### [WORK TO BE COMPLETED]
The expected output is a copy of every line in the records with the string "clampI".

### [DATA]

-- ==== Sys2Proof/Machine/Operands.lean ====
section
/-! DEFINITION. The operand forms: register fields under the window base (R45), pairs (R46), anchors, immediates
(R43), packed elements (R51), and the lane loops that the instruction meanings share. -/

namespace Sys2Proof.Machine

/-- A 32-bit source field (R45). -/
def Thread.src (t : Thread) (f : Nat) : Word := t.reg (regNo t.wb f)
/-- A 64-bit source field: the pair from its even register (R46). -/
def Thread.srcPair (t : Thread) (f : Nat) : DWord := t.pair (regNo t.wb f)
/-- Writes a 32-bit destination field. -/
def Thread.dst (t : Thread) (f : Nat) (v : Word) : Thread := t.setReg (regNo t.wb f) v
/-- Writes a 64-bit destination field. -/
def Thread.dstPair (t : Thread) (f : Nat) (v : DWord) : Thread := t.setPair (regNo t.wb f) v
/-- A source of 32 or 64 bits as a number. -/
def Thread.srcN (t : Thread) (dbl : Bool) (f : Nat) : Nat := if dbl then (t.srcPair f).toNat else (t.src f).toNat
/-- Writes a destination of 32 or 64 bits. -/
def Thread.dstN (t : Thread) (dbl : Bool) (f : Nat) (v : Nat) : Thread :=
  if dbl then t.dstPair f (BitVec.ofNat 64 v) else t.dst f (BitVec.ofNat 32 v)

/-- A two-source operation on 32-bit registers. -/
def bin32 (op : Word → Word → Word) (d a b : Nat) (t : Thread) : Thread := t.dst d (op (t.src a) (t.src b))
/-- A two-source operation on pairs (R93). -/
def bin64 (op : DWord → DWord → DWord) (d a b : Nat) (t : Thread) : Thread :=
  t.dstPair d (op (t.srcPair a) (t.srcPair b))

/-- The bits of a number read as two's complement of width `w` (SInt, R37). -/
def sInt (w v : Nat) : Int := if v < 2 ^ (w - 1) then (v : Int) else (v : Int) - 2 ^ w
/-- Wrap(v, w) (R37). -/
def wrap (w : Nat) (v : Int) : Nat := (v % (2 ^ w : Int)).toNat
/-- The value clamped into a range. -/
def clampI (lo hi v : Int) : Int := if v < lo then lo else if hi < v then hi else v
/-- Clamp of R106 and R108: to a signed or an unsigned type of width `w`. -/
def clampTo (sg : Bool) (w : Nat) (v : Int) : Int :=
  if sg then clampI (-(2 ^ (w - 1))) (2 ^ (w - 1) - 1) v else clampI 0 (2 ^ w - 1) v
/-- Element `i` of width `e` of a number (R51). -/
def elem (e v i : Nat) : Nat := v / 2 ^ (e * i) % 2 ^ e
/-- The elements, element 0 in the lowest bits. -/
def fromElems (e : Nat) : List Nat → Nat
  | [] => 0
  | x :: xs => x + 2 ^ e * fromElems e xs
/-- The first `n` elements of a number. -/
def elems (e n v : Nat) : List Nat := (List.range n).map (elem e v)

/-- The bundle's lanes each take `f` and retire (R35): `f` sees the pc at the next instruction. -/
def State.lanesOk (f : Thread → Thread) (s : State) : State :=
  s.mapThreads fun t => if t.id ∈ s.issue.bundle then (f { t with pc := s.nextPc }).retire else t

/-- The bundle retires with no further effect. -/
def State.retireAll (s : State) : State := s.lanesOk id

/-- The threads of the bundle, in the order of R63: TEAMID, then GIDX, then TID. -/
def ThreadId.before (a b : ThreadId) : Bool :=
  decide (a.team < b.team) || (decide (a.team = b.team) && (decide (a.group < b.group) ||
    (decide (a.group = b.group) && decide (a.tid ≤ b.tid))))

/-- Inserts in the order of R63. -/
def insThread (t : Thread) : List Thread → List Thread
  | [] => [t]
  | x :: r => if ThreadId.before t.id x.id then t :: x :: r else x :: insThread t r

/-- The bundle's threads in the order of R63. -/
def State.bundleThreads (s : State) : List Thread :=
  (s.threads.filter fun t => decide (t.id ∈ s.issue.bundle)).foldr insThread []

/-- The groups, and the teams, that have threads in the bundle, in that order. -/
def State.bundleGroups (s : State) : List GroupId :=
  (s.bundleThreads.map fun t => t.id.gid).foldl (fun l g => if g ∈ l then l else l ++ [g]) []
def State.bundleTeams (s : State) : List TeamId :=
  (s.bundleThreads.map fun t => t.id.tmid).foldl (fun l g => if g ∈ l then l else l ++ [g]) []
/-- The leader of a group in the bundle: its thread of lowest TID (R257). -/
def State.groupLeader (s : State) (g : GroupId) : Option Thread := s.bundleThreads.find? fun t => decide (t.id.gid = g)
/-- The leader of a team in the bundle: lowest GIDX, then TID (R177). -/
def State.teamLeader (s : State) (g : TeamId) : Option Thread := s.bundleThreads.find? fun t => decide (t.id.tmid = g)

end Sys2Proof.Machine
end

### [WRITTEN ANSWER]
def clampI (lo hi v : Int) : Int := if v < lo then lo else if hi < v then hi else v
  if sg then clampI (-(2 ^ (w - 1))) (2 ^ (w - 1) - 1) v else clampI 0 (2 ^ w - 1) v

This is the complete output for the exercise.